----- Dataset records

/-- Memory with bytes written from `a`. -/
def memPut (m : List Host.Cell) (a : Nat) (bs : List Byte) : List Host.Cell :=
  m.filter (fun c => decide (c.1 < a)) ++ memCells a bs ++ m.filter (fun c => decide (a + bs.length ≤ c.1))

/-! ### The host map (R380, R382) -/

/-- ECC groups of a rank-channel: its raw bytes over 640. -/
def eccGroups (d : Dev) : Nat := d.gn 0x1700 2 * 134217728 / 640

/-- HOST_BYTES. -/
def hostBytes (d : Dev) : Nat := d.gn 0x1700 3

/-- The bank and the row of a raw slot (R382). -/
def slotBank (s : Nat) : Nat × Nat := (s / 32 % 16, s / 32 / 16)

/-- Where a host address lies: rank-channel, raw slot of its block, block in its ECC group. -/
def hostDecode (d : Dev) (a : Nat) : Nat × Nat × Nat :=
  let u := a / 576
  let b := a % 576 / 64
  let l := u % 84
  let w := u / 84
  (nth (tabGet d.slots [] (l % 12)) (l / 12) 0xFF, 10 * w + b, b)

/-- The slot that a rank-channel holds. -/
def slotOf (d : Dev) (r : Nat) : Option Nat :=
  (List.range 7).find? (fun k => (tabGet d.slots [] (r / 8))[k]? == some r)

/-- The host address of a block of a rank-channel: none for a spare (R403). -/
def hostAddr (d : Dev) (r slot : Nat) : Option Nat :=
  (slotOf d r).map (fun k => ((slot / 10) * 84 + k * 12 + r / 8) * 576 + (slot % 10) * 64)

/-- Whether the controller serves (R401). -/
def memReady (d : Dev) : Bool := d.inSvc 0x032

/-- A rank-channel's record. -/
def Dev.rank (d : Dev) (r : Nat) : RankSt := tabGet d.ranks {} r

/-- A rank-channel's record written. -/
def Dev.setRank (d : Dev) (r : Nat) (x : RankSt) : Dev := { d with ranks := tabSet d.ranks r x }

/-! ### Poison -/

/-- A list of naturals in ascending order with one put in. -/
def ascPut : List Nat → Nat → List Nat
  | [], n => [n]
  | k :: r, n => if k = n then k :: r else if n < k then n :: k :: r else k :: ascPut r n

/-- A block poisoned. -/
def poisonPut (d : Dev) (a : Nat) : Dev := { d with poison := ascPut d.poison (a / 64) }

/-- Whether any block of a range is poisoned. -/
def poisoned (d : Dev) (a n : Nat) : Bool := d.poison.any (fun b => a / 64 ≤ b && b ≤ (a + n - 1) / 64)

/-- Bytes written to memory (R386, R394, R395): whole blocks lose their poison, blocks written in part keep it. -/
def memWriteRaw (d : Dev) (a : Nat) (bs : List Byte) : Dev :=
  let whole (b : Nat) : Bool := a ≤ b * 64 && b * 64 + 64 ≤ a + bs.length
  { d with mem := memPut d.mem a bs, poison := d.poison.filter (fun b => !whole b) }

/-- A write as a part of the device makes it: refused without service, discarded and counted out of range (R382). -/
def memWrite (d : Dev) (a : Nat) (bs : List Byte) : Dev :=
  if bs.isEmpty || !memReady d then d
  else if hostBytes d < a + bs.length then d.incP 0x1701 4
  else memWriteRaw d a bs

/-- A read as a part of the device makes it: the bytes, and whether a block is poisoned or out of range. -/
def memRead (d : Dev) (a n : Nat) : List Byte × Bool :=
  if !memReady d || hostBytes d < a + n then (List.replicate n 0, true)
  else (memBytes d.mem a n, poisoned d a n)

/-- A read of the device's own as the controller counts it: one at or above HOST_BYTES is out of range (R382). -/
def memSeen (d : Dev) (a n : Nat) : Dev := if memReady d && hostBytes d < a + n then d.incP 0x1701 4 else d

/-- A core's load or fetch of a poisoned block (R505): the poison abort and interrupt 161. -/
def corePoison (d : Dev) (a : Nat) : Dev :=
  let d1 := (d.put 0x1600 2 a).inc 0x1600 3
  { d1 with irqFlags := setBit d1.irqFlags 1 }

/-! ### Migration (R397 to R399) -/

/-- Whether a rank-channel is the source of a migration queued or running. -/
def migBusy (d : Dev) (r : Nat) : Bool := d.migs.contains r || d.mig.any (fun m => m.src == r)

/-- SPARE_STATE of a group (R404): 0 ready, 1 migrating, 2 none. -/
def spareState (d : Dev) (g : Nat) : Nat :=
  match tabFind d.spares g with
  | none => 2
  | some s => if d.mig.any (fun m => m.dst == s) then 1 else 0

/-- A migration requested (R397). -/
def migRequest (e : Env) (d : Dev) (r : Nat) : Dev :=
  if (slotOf d r).isNone || migBusy d r then d
  else if (tabFind d.spares (r / 8)).isNone then d.raise e 0x244 (r / 8)
  else
    let d1 := { d with migs := d.migs ++ [r] }
    d1.pub 0x1701 [(9, (d1.migs.length : Nat))]

/-- A group left without a spare. -/
def spareLost (e : Env) (d : Dev) (g : Nat) : Dev := { d with spares := tabErase d.spares g }.raise e 0x244 g

/-- A migration starts (R398): the spare is its group's. -/
def migStart (e : Env) (d : Dev) : Dev :=
  match d.mig, d.migs with
  | none, r :: q =>
    let d0 := { d with migs := q }
    match tabFind d0.spares (r / 8) with
    | none => (d0.raise e 0x244 (r / 8)).pub 0x1701 [(9, (q.length : Nat))]
    | some s =>
      let d1 := { d0 with mig := some { src := r, dst := s, at_ := e.raw }, memLost := [] }
      let d2 := d1.pub 0x1701 [(5, 1), (6, (r : Nat)), (7, (s : Nat)), (8, 0), (9, (q.length : Nat)), (10, 0)]
      (unitMove e d2 (0x290 + s) .shadow).raise e 0x242 r
  | _, _ => d

/-- The least time a copy takes at MIG_RATE, in tt. -/
def migTime (d : Dev) : Nat := eccGroups d * 576 * 160 / max 1 (d.gn 0x1700 0x0B)

/-- MIGRATION_DONE (R398): the slot map switches to the spare; the group is left without one. -/
def migDone (e : Env) (d : Dev) : Dev :=
  match d.mig with
  | none => d
  | some m =>
    if e.raw < m.at_ + migTime d then d
    else
      let g := m.src / 8
      let map := (tabGet d.slots [] g).map (fun r => if r = m.src then m.dst else r)
      let d1 := { d with slots := tabSet d.slots g map, mig := none }
      let d2 := unitMove e (unitMove e d1 (0x290 + m.dst) .inService) (0x290 + m.src) .off
      let d3 := d2.pub 0x1701 [(5, 0), (6, 0xFF), (7, 0xFF), (8, (eccGroups d : Nat))]
      spareLost e (((d3.publish (0x1780 + m.src)).publish (0x1780 + m.dst)).raise e 0x243 m.src) g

----------

*Your instructions:* Everything from the first line of the records through the line holding "def hostAddr (d" is to be transcribed exactly; leave out all other lines.

*Response area:*
/-- Memory with bytes written from `a`. -/
def memPut (m : List Host.Cell) (a : Nat) (bs : List Byte) : List Host.Cell :=
  m.filter (fun c => decide (c.1 < a)) ++ memCells a bs ++ m.filter (fun c => decide (a + bs.length ≤ c.1))

/-! ### The host map (R380, R382) -/

/-- ECC groups of a rank-channel: its raw bytes over 640. -/
def eccGroups (d : Dev) : Nat := d.gn 0x1700 2 * 134217728 / 640

/-- HOST_BYTES. -/
def hostBytes (d : Dev) : Nat := d.gn 0x1700 3

/-- The bank and the row of a raw slot (R382). -/
def slotBank (s : Nat) : Nat × Nat := (s / 32 % 16, s / 32 / 16)

/-- Where a host address lies: rank-channel, raw slot of its block, block in its ECC group. -/
def hostDecode (d : Dev) (a : Nat) : Nat × Nat × Nat :=
  let u := a / 576
  let b := a % 576 / 64
  let l := u % 84
  let w := u / 84
  (nth (tabGet d.slots [] (l % 12)) (l / 12) 0xFF, 10 * w + b, b)

/-- The slot that a rank-channel holds. -/
def slotOf (d : Dev) (r : Nat) : Option Nat :=
  (List.range 7).find? (fun k => (tabGet d.slots [] (r / 8))[k]? == some r)

/-- The host address of a block of a rank-channel: none for a spare (R403). -/
def hostAddr (d : Dev) (r slot : Nat) : Option Nat :=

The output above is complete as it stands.